Vice-President, Chief Economist and Strategist
Welcome to Canada, Where You Ignore Policy Lags at Your Own Risk
Earlier this month at an IMF conference celebrating the contribution of Ken Rogoff to international economics, the scholar argued that one would need to go back to the 1970s to find a time period as “extraordinarily difficult” as the current one. It is “extraordinarily difficult” to argue otherwise.
Just this year in Canada, forecasters like us have navigated through a litany of shocks, from the federal employee strike and the Vancouver port strike to ice storms and wildfires. As we yearn for a more tranquil end to the year, Quebec’s Front commun representing a total of 420,000 workers in the health care, social service and educational sectors initiated a strike early this week. It was later joined by teachers and nurses, swelling the ranks to nearly 600,000.
Absent an agreement, the Front commun threatens an unlimited general strike. Such a large group—9% of Quebec’s workforce—engaging in an extended strike would result in a significant dent to hours worked and GDP. That would stem not only from the direct impact of striking workers, but also the indirect impact, as many parents—particularly mothers, as we saw during the pandemic—may be compelled to take time off work to look after their children. The magnitude of the stakes argues for a swift resolution. But if one fails to materialize, the strike will add to the long list of disruptions in 2023 that have made the economic context extraordinarily difficult to make sense of.
More hopeful news came from BoC governor Tiff Macklem this week. We hadn’t heard such a clear signal that the hiking cycle might be over in quite some time. This declaration came on the heels of the encouraging October inflation report (which may not have been so encouraging for those looking for a place to rent). And it came despite a fall economic statement that showed larger projected deficits, reflecting the recent drumbeat of initiatives on industrial subsidies and homebuilding.
However, the key question was always the extent to which the government spending profile was different from what the Bank had assumed less than a month ago in its Monetary Policy Report. We can infer that there wasn’t enough of a discrepancy in the eyes of Tiff Macklem for him to hold back on offering a more dovish signal. And it probably doesn’t hurt that the 17% jump in borrowing for this fiscal year alone coincides with the BoC’s accelerated balance sheet reduction to put a floor under bond yields and keep financial conditions tight.
What a difference six weeks make! In early October, markets were pricing in a first rate cut no sooner than 2025, a stance we argued severely misjudged the BoC’s likely rate trajectory. The stickiness of inflation and the underappreciation of long and variable policy lags led some to jump on the higher-for-longer bandwagon in Canada.
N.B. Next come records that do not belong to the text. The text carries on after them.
-- ==== Sys2Proof/Machine/State.lean ====
section
/-! DEFINITION. The state of the AH4808: everything the spec gives the device, as plain data. Register contents that
no other part of the state holds are in `regs`, keyed by internal address (R27); a register that shows other state
is computed when it is read. -/

namespace Sys2Proof.Machine

/-- Why the machine stops with a fault. No meaning of this model raises it: every command of the table has an effect
in every state. It stands so that the type is inhabited by a named reason; safe. -/
inductive Fault
  /-- raised by nothing; safe -/
  | unreachable
  deriving DecidableEq, Repr

/-- Why the machine refuses a command. -/
inductive Refusal
  /-- raised by a dispatch arm whose command has no meaning yet; safe -/
  | notModelled (mnemonic : String)
  deriving DecidableEq, Repr

/-- A sparse table in canonical form: keys strictly rising, no entry equal to what an unlisted key reads as. -/
abbrev SMap (α : Type) := List (Nat × α)

/-- Memory: bytes by address, an unlisted byte reads as 0 (R427, R431). -/
abbrev Memory := SMap Byte

/-- Which part and stepping (R1–R4). -/
structure Part where
  is4804 : Bool
  stepB0 : Bool
  deriving DecidableEq, Repr

/-- What the last read command or request returned (the model's own record of the answer on the bus). -/
structure Resp where
  data : DWord
  err : Bool
  busy : Bool
  deriving DecidableEq, Repr

/-! ### Configuration, clocks, power, resets (02) -/

/-- The loaded configuration block (R74), each field as clamped. -/
structure Conf where
  spindles : BitVec 8
  rpm7200 : Bool
  actuators : BitVec 16
  dramGib : Nat
  hostcfg1 : Bool
  maxRate : Nat
  k : Nat
  m : Nat
  handover : Nat
  patrolDays : Nat
  deriving DecidableEq, Repr

/-- The start-up steps of R71 as the model distinguishes them. -/
inductive BootPhase
  | off | softStart | resetReleased | imageVerified | configLoaded | trained | bufferReady | hostReady | halted
  deriving DecidableEq, Repr

/-- Causes of a chip reset (R78). -/
inductive ResetCause | pin | soft | wdt | fault | clkloss
  deriving DecidableEq, Repr

/-- Resets, clock monitor and watchdog (R52, R66–R70, R605, R622). -/
structure ResetSt where
  /-- chip resets asked for and not yet in effect (R67) -/
  pending : List ResetCause
  /-- requests that wait for the end of a power-fail sequence (R64) -/
  deferred : List ResetCause
  /-- source bit and line of a fault reaction of chip reset (R537), and whether its kind drives nFAULT -/
  faultSrc : Option (Nat × Nat × Bool)
  /-- rail-0 fault under way: the main die is in power-on reset until the last head is parked (R56) -/
  rail0 : Bool
  /-- the main die is held in chip reset by clock loss, by TEMPCRIT, by nRESET -/
  clkHold : Bool
  tempHold : Bool
  pinLow : Bool
  /-- the chip reset of a low nRESET has ended its unload (R605) -/
  inChipReset : Bool
  xtalOk : Bool
  pllLock : Bool
  /-- a main-die power-on reset has come since the configuration block was last loaded (R71, R599) -/
  fresh : Bool
  /-- watchdog count, in ticks (R70) -/
  wdtCount : Nat
  deriving DecidableEq, Repr

/-- Power-fail sequence (R61, R64). -/
structure PfSt where
  active : Bool
  step3 : Bool
  /-- rails removed at step 7, waiting for the input -/
  railsOff : Bool
  inputOk : Bool
  deriving DecidableEq, Repr

/-- PMU state beside its registers (R56–R60, R347). -/
structure PmuSt where
  waitQ : List (Fin 8)
  starting : BitVec 8
  running : BitVec 8
  refused : BitVec 8
  pgood : BitVec 6
  /-- setpoint that each rail slews from and the tick of the write, none once the slew has ended (R56) -/
  slewFrom : Vector (Option (Nat × Nat)) 6
  /-- AON copies of UNLDSEG, word 8a + i (R347) -/
  unldAon : SMap Word
  /-- spindle bridges that the AON override rectifies or shorts (R354) -/
  overRect : BitVec 8
  overShort : BitVec 8
  deriving DecidableEq, Repr

/-! ### Faults and inputs (18) -/

/-- First-error capture of a block (R538). -/
structure Fcap where
  valid : Bool
  addr : Nat
  ty : Nat
  srcbit : Nat
  master : Nat
  tick : Nat
  deriving DecidableEq, Repr

/-- Qualification of one general input (R543–R546). -/
structure InputSt where
  level : Bool
  masked : Bool
  faulty : Bool
  trig : Bool
  /-- open storm window: tick at which it opened and triggers counted -/
  window : Option (Nat × Nat)
  deriving DecidableEq, Repr

/-! ### Control cores (15, 16) -/

inductive RunState | reset | running | waiting | halted
  deriving DecidableEq, Repr

/-- One frame of the trap stack (R469). -/
structure Frame where
  pc : DWord
  stat : DWord
  pri : DWord
  cause : DWord
  addr : DWord
  deriving DecidableEq, Repr

/-- A line of an instruction or data cache (R500): line number = address / 64, sub-block flags, 64 bytes. -/
structure Line where
  line : Nat
  way : Nat
  valid : BitVec 4
  dirty : BitVec 4
  bytes : List Byte
  deriving DecidableEq, Repr

/-- One control core. Caches list their lines most recently used first. -/
structure CoreSt where
  run : RunState
  g : Vector DWord 32
  pc : DWord
  stat : DWord
  f0 : Frame
  f1 : Frame
  tbase : DWord
  ipri : DWord
  scr : Vector DWord 4
  lbaddr : DWord
  cycle : Nat
  /-- address of the pending posted-write error (R468) -/
  werr : Option Nat
  nmt : Bool
  pcsamp : DWord
  lastCause : Nat
  dcache : List Line
  icache : List Line
  deriving DecidableEq, Repr

/-- Microcode store (16). -/
structure McsSt where
  /-- patch RAM and customer RAM, by control-store address; the eight copies are alike but for `bad` -/
  words : SMap (BitVec 80)
  /-- words that fail R488: core × 16,384 + address -/
  bad : List Nat
  /-- BUILD of the vendor patch loaded since chip reset, none where there is none (R499) -/
  vbuild : Option Word
  /-- BUILD of the customer image, or 0 -/
  cbuild : Word
  /-- image that awaits its verdict: kind and build (R496) -/
  load : Option (Nat × Word)
  deriving DecidableEq, Repr

/-! ### Host ports and command queues (03, 04) -/

structure Sq where
  qid : Nat
  size : Nat
  cqid : Nat
  tail : Nat
  head : Nat
  stopped : Bool
  deriving DecidableEq, Repr

/-- A completion queue entry that the device has written (R142). -/
structure Cqe where
  sqid : Nat
  cid : Nat
  sct : Nat
  sc : Nat
  dw0 : Nat
  deriving DecidableEq, Repr

structure Cq where
  qid : Nat
  size : Nat
  vector : Nat
  head : Nat
  tail : Nat
  /-- entries written, newest first -/
  entries : List Cqe
  stopped : Bool
  deriving DecidableEq, Repr

/-- One asynchronous event (R116): type, information, log. -/
structure Aen where
  ty : Nat
  info : Nat
  log : Nat
  deriving DecidableEq, Repr

/-- Writes that a port sends to host memory: data of commands, completion queue entries, MSI-X messages (R93, R142). -/
inductive WrKind | data | cqe | msix
  deriving DecidableEq, Repr

/-- An entry of the Error Information log (R114): number, queue, command, status, first LBA, namespace. -/
structure ErrEnt where
  num : Nat
  sqid : Nat
  cid : Nat
  sct : Nat
  sc : Nat
  lba : Nat
  nsid : Nat
  deriving DecidableEq, Repr

/-- One host port and its controller. -/
structure PortSt where
  perst : Bool
  linkUp : Bool
  /-- the link is in Recovery -/
  inRec : Bool
  /-- CLKREQn is asserted (R85, R88) -/
  clkreq : Bool
  ltssm : Nat
  rate : Nat
  width : Nat
  flit : Bool
  dstate : Nat
  pm : LinkPm
  bar0 : Nat
  bme : Bool
  wake : Bool
  /-- answer to the last configuration request: 0 none, 1 Request Retry Status, 2 in full (R69) -/
  cfgAnswer : Nat
  /-- configuration registers that the host may write, and status registers, by doubleword; the rest stands in the fields above
  (R92–R94) -/
  cfg : SMap Nat
  /-- MSI-X table by doubleword, pending bits, messages sent on each vector, address and data of the last one (R91, R142) -/
  mtab : SMap Word
  pba : List Nat
  msgs : SMap Nat
  lastMsg : Option (Nat × Word)
  /-- entries that wait for one message on a vector, and the tick of the first (interrupt coalescing, R98) -/
  agg : SMap (Nat × Nat)
  /-- the last write sent to host memory, and whether with Relaxed Ordering (R93) -/
  posted : Option (WrKind × Bool)
  /-- CC but for EN and SHN, AQA, ASQ and ACQ of the controller registers (R91, R97) -/
  cc : Nat
  aqa : Nat
  asq : Nat
  acq : Nat
  en : Bool
  rdy : Bool
  shn : Nat
  shst : Nat
  ps : Nat
  lastOpPs : Nat
  sqs : List Sq
  cqs : List Cq
  held : List Aen
  maskedTypes : List Nat
  /-- tags of outstanding Asynchronous Event Requests, oldest first -/
  aers : List Nat
  /-- event results given to requests, newest first -/
  events : List Aen
  features : SMap Nat
  /-- Timestamp: what the host set it to, in ms, and the tick of that (R113) -/
  tsBase : Nat
  tsTick : Nat
  /-- Error Information log, newest first, and the number of its last entry (R114) -/
  errs : List ErrEnt
  errNum : Nat
  /-- namespaces changed since the Changed Namespace List was read (R114) -/
  changed : List Nat
  deriving DecidableEq, Repr

/-- The live version of a chunk: its Locus entry (R177) and its content. -/
structure Chunk where
  /-- LBAs of the chunk that the host has written, a bit each (R107) -/
  wr : Nat
  gen : Nat
  wseq : Nat
  keyep : Nat
  /-- the key of that epoch, by the draw that made it (R162, R586) -/
  kdraw : Nat
  /-- the compressed stream of a version that is not raw (R159) -/
  stream : List Byte
  clen : Nat
  raw : Bool
  count : Nat
  tier : Nat
  loc : Nat
  ret : Bool
  poison : Bool
  dirty : Bool
  /-- its units lie in the buffer's dirty set alone (R62, R99) -/
  staged : Bool
  data : List Byte
  deriving DecidableEq, Repr

/-- Tag states (R143). -/
inductive TagState | free | fetched | lockwait | ledger | active | completing
  deriving DecidableEq, Repr

/-- One tag of the command queue unit. -/
structure Tag where
  st : TagState
  port : Port
  sqid : Nat
  aseq : Nat
  cmd : HostCmd
  admin : Bool
  /-- media operations started and not ended -/
  mops : Nat
  /-- ended by a port or controller reset: it posts no completion (R144) -/
  dead : Bool
  aborted : Bool
  /-- keys of the chunks that the command has staged (R95, R99) -/
  keys : List Nat
  /-- units of those chunks handed to write operations -/
  wunits : Nat
  /-- chunks that recovery has given up for this command without poisoning them (R268, R279) -/
  bad : List Nat
  /-- versions copied into the command's staging space before its read entries were released (R133) -/
  copy : Option (List (Nat × Chunk))
  /-- keys of the namespace as a List found them at its arrival (R136) -/
  snap : List (List Byte)
  /-- an Abort whose own entry waits for that of the command it aborted (R147) -/
  waits : Option Nat
  /-- result fixed at COMPLETING -/
  sct : Nat
  sc : Nat
  dw0 : Nat
  /-- LBA assigned at arrival to a Zone Append (R135) -/
  zlba : Nat
  /-- the arrival gave the Zone Append its LBAs and moved the write pointer past them -/
  assigned : Bool
  /-- the retention check found the command destructive (R107, R145) -/
  destr : Bool
  /-- media addresses of the units that read operations of the command have read (R138) -/
  got : List Nat
  deriving DecidableEq, Repr

/-- Arbitration of a port's submission queues (R126): the queue served last, and the entries taken of it in the burst that runs, 0
where none runs. -/
structure Turn where
  qid : Nat
  taken : Nat
  deriving DecidableEq, Repr

/-- A range-lock entry (R128). -/
structure Lock where
  obj : Nat
  first : Nat
  last : Nat
  write : Bool
  aseq : Nat
  tag : Nat
  deriving DecidableEq, Repr

/-- A media operation of a command that waits: tag, first unit among those the command staged and how many of its slots hold units
of the command (the rest are pads, R171), tick at which it was queued. -/
structure WaitOp where
  tag : Nat
  first : Nat
  units : Nat
  tick : Nat
  d : Desc
  deriving DecidableEq, Repr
Now that excess demand has vanished, growth is stagnant, the job market is loosening and inflation continues its descent, the short-sightedness of that perspective becomes even more apparent.
As we’ve stressed, the Bank of Canada undertook one of the most severe monetary policy tightening cycles from a starting point of record-high household debt and some of the most leveraged consumers in the advanced world (graph). So far, we have seen a clear impact on consumer spending and housing activity.
But heading into 2024, we should be alert for potential knock-on effects on wealth. We are seeing Canadian home listings creep up while the GTA is slipping deeper into buyer’s territory, with Vancouver not far behind. This underscores the risk of a new leg of price declines. Consumer spending is already retrenching, especially on a per capita basis. But just think about the prospects if we also have to contend with a negative wealth effect in housing, which makes up about half of Canadian middle-class household wealth. Our conditions for rate cuts would be met in no time. And a soft landing would become just about as improbable as the return of the Quebec Nordiques.